*Exercise aim*.
Starting at the first line of the data below, write out each line exactly until you reach the line containing "let j := s.snd.pos", and include that line too.

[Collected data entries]
──────────────────────────────
/-- SONDE CONVERSIONS (R245, R252, R254, R257): the start of a system slot or a user entry with the settings it latches, the start that
SUP_ACTIVE makes an abort (R255), and the conversion's end. Each of CONVERSION_START and CONVERSION_END completes in every state. -/
def Obligations.SondeConversions : Prop :=
  (∀ (w : Nat) (c : SndSlot) (q : List SndSlot) (s : State), s.awake = true → s.snd.conv = none → s.snd.slots = c :: q →
    Runs (.conversionStart w false) s ([(SND.STATUS_SYS_ACTIVE, 1)] ++ (if s.get SND.SYS_SYS_WAIT_MAX < w then [(SND.SYS_SYS_WAIT_MAX, min w 0xFFFF)] else []))
      (s.setSnd (fun d => { d with
        slots := q, conv := some ⟨some c, 0, c.input, c.gain, c.osr, if s.snd.lastOvr then max 20 c.settle else c.settle, c.count, false, false, 0, false, false, false, none, [], false, {}⟩ }))) ∧
  (∀ (w : Nat) (s : State), s.awake = true → s.snd.conv = none → s.snd.slots = [] → s.flag SND.STATUS_RUNNING = true → s.flag SND.STATUS_SUP_ACTIVE = false →
    let j := s.snd.pos
    Runs (.conversionStart w false) s [(SND.STATUS_ENTRY, j)]
      (s.setSnd (fun d => { d with
        conv := some ⟨none, j, s.get (SND.ENT0_INPUT j), s.get (SND.ENT0_GAIN j), s.get (SND.ENT0_OSR j), s.get (SND.ENT1_SETTLE j), s.get (SND.ENT1_COUNT j), s.flag (SND.ENT0_AVG j),
          s.flag (SND.ENT0_DCB_EN j), s.get (SND.ENT0_DCB_FC j), d.lastOvr && decide (s.get (SND.ENT1_SETTLE j) < 20), false,
          false, none, [], false, {}⟩ }))) ∧
  (∀ (w : Nat) (s : State), s.awake = true → s.snd.conv = none → s.snd.slots = [] → s.flag SND.STATUS_RUNNING = true → s.flag SND.STATUS_SUP_ACTIVE = true →
    s.entLong s.snd.pos = true → s.flag SND.STATUS_TRIG_PEND = false →
    Runs (.conversionStart w false) s [(SND.STATUS_SEQ_ABORT, 1), (SND.STATUS_ENTRY_LONG, 1), (SND.STATUS_RUNNING, 0), (SPR.EVT_PEND, putBit (s.get SPR.EVT_PEND) 1 true)]
      (s.setSnd (fun d => { d with conv := none, stop := false, pos := 0 }))) ∧
  (∀ (us : Nat) (c : SndConv) (s : State), s.snd.conv = some c → c.filled = false → 1 + c.settle ≤ us →
    Runs (.conversionStart us true) s [] (s.setSnd (fun d => { d with conv := some { c with filled := true, cold := !s.flag SND.STATUS_REF_RDY } }))) ∧
  (∀ (us : Nat) (c : SndConv) (s : State), s.snd.conv = some c → (c.filled = true ∨ us < 1 + c.settle) →
    Runs (.conversionStart us true) s []) ∧
  (∀ (us : Nat) (s : State), s.snd.conv = none → Runs (.conversionStart us true) s []) ∧
  (∀ (w : Nat) (s : State), (s.awake = false ∨ s.snd.conv.isSome = true ∨ (s.snd.slots = [] ∧ s.flag SND.STATUS_RUNNING = false)) → Runs (.conversionStart w false) s []) ∧
  (∀ (c : SndConv) (q : SndSlot) (s : State), s.snd.conv = some c → c.count < c.results.length → c.slot = some q → (s.flag SND.STATUS_RUNNING = false ∨ s.snd.stop = false) →
    Runs .conversionEnd s [(SND.SYS_SYS_CNT, s.once SND.SYS_SYS_CNT), (SND.STATUS_SYS_ACTIVE, 0)] (s.setSnd (fun d => { d with conv := none, lastOvr := c.anyOvr, out := d.out.filter (fun p => p.1 != q) ++ [(q, c.results.getLastD 0)] }))) ∧
  (∀ (c : SndConv) (s : State), s.snd.conv = some c → c.count < c.results.length → c.slot = none → s.snd.stop = false → c.entry < s.get SND.CTRL_LEN →
    Runs .conversionEnd s [] (s.setSnd (fun d => { d with conv := none, lastOvr := c.anyOvr, pos := c.entry + 1 }))) ∧
  (∀ (c : SndConv) (s : State), s.snd.conv = some c → c.count < c.results.length → c.slot = none → s.snd.stop = false → s.get SND.CTRL_LEN ≤ c.entry → s.flag SND.CTRL_MODE = false →
    s.flag SND.STATUS_TRIG_PEND = false → s.awake = true →
    Runs .conversionEnd s [(SND.STATUS_RUNNING, 0), (SPR.EVT_PEND, putBit (s.get SPR.EVT_PEND) 1 true)]
      (s.setSnd (fun d => { d with conv := none, lastOvr := c.anyOvr, stop := false, pos := 0 }))) ∧
  (∀ (c : SndConv) (s : State), s.snd.conv = some c → c.results.length ≤ c.count → Runs .conversionEnd s []) ∧
  (∀ (c : SndConv) (q : SndSlot) (s : State), s.snd.conv = some c → c.count < c.results.length → c.slot = some q → s.flag SND.STATUS_RUNNING = true → s.snd.stop = true →
    RunsThen .conversionEnd s [(SND.SYS_SYS_CNT, s.once SND.SYS_SYS_CNT), (SND.STATUS_SYS_ACTIVE, 0)] (s.setSnd (fun d => { d with conv := none, lastOvr := c.anyOvr, out := d.out.filter (fun p => p.1 != q) ++ [(q, c.results.getLastD 0)] })) State.runEnd) ∧
  (∀ (c : SndConv) (s : State), s.snd.conv = some c → c.count < c.results.length → c.slot = none → (s.snd.stop = true ∨ s.get SND.CTRL_LEN ≤ c.entry) →
    RunsThen .conversionEnd s [] (s.setSnd (fun d => { d with conv := none, lastOvr := c.anyOvr })) State.runEnd) ∧
  (∀ (s : State), s.awake = true → s.snd.stop = true → (s.flag SND.CTRL_MODE = true ∨ s.flag SND.STATUS_TRIG_PEND = false) →
    Becomes s [(SND.STATUS_RUNNING, 0), (SPR.EVT_PEND, putBit (s.get SPR.EVT_PEND) 1 true)] (s.setSnd (fun d => { d with stop := false, pos := 0 })) (s.runEnd)) ∧
  (∀ (s : State), s.awake = true → s.snd.stop = false → s.flag SND.CTRL_MODE = true → s.seqLong = false →
    Becomes s [(SPR.EVT_PEND, putBit (s.get SPR.EVT_PEND) 1 true), (SND.RUN_TIME0_TIME_LO, s.now), (SND.RUN_TIME1_TIME_HI, s.now / 2 ^ 32), (SND.STATUS_RUNNING, 1)]
      (s.setSnd (fun d => { d with pos := 0 })) (s.runEnd)) ∧
  (∀ (s : State), s.awake = true → s.flag SND.CTRL_MODE = false → s.flag SND.STATUS_TRIG_PEND = true → s.seqLong = false →
    Becomes s [(SPR.EVT_PEND, putBit (s.get SPR.EVT_PEND) 1 true), (SND.STATUS_TRIG_PEND, 0), (SND.RUN_TIME0_TIME_LO, s.now), (SND.RUN_TIME1_TIME_HI, s.now / 2 ^ 32), (SND.STATUS_RUNNING, 1)]
      (s.setSnd (fun d => { d with pos := 0, stop := false })) (s.runEnd))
──────────────────────────────
*Response area*.
/-- SONDE CONVERSIONS (R245, R252, R254, R257): the start of a system slot or a user entry with the settings it latches, the start that
SUP_ACTIVE makes an abort (R255), and the conversion's end. Each of CONVERSION_START and CONVERSION_END completes in every state. -/
def Obligations.SondeConversions : Prop :=
  (∀ (w : Nat) (c : SndSlot) (q : List SndSlot) (s : State), s.awake = true → s.snd.conv = none → s.snd.slots = c :: q →
    Runs (.conversionStart w false) s ([(SND.STATUS_SYS_ACTIVE, 1)] ++ (if s.get SND.SYS_SYS_WAIT_MAX < w then [(SND.SYS_SYS_WAIT_MAX, min w 0xFFFF)] else []))
      (s.setSnd (fun d => { d with
        slots := q, conv := some ⟨some c, 0, c.input, c.gain, c.osr, if s.snd.lastOvr then max 20 c.settle else c.settle, c.count, false, false, 0, false, false, false, none, [], false, {}⟩ }))) ∧
  (∀ (w : Nat) (s : State), s.awake = true → s.snd.conv = none → s.snd.slots = [] → s.flag SND.STATUS_RUNNING = true → s.flag SND.STATUS_SUP_ACTIVE = false →
    let j := s.snd.pos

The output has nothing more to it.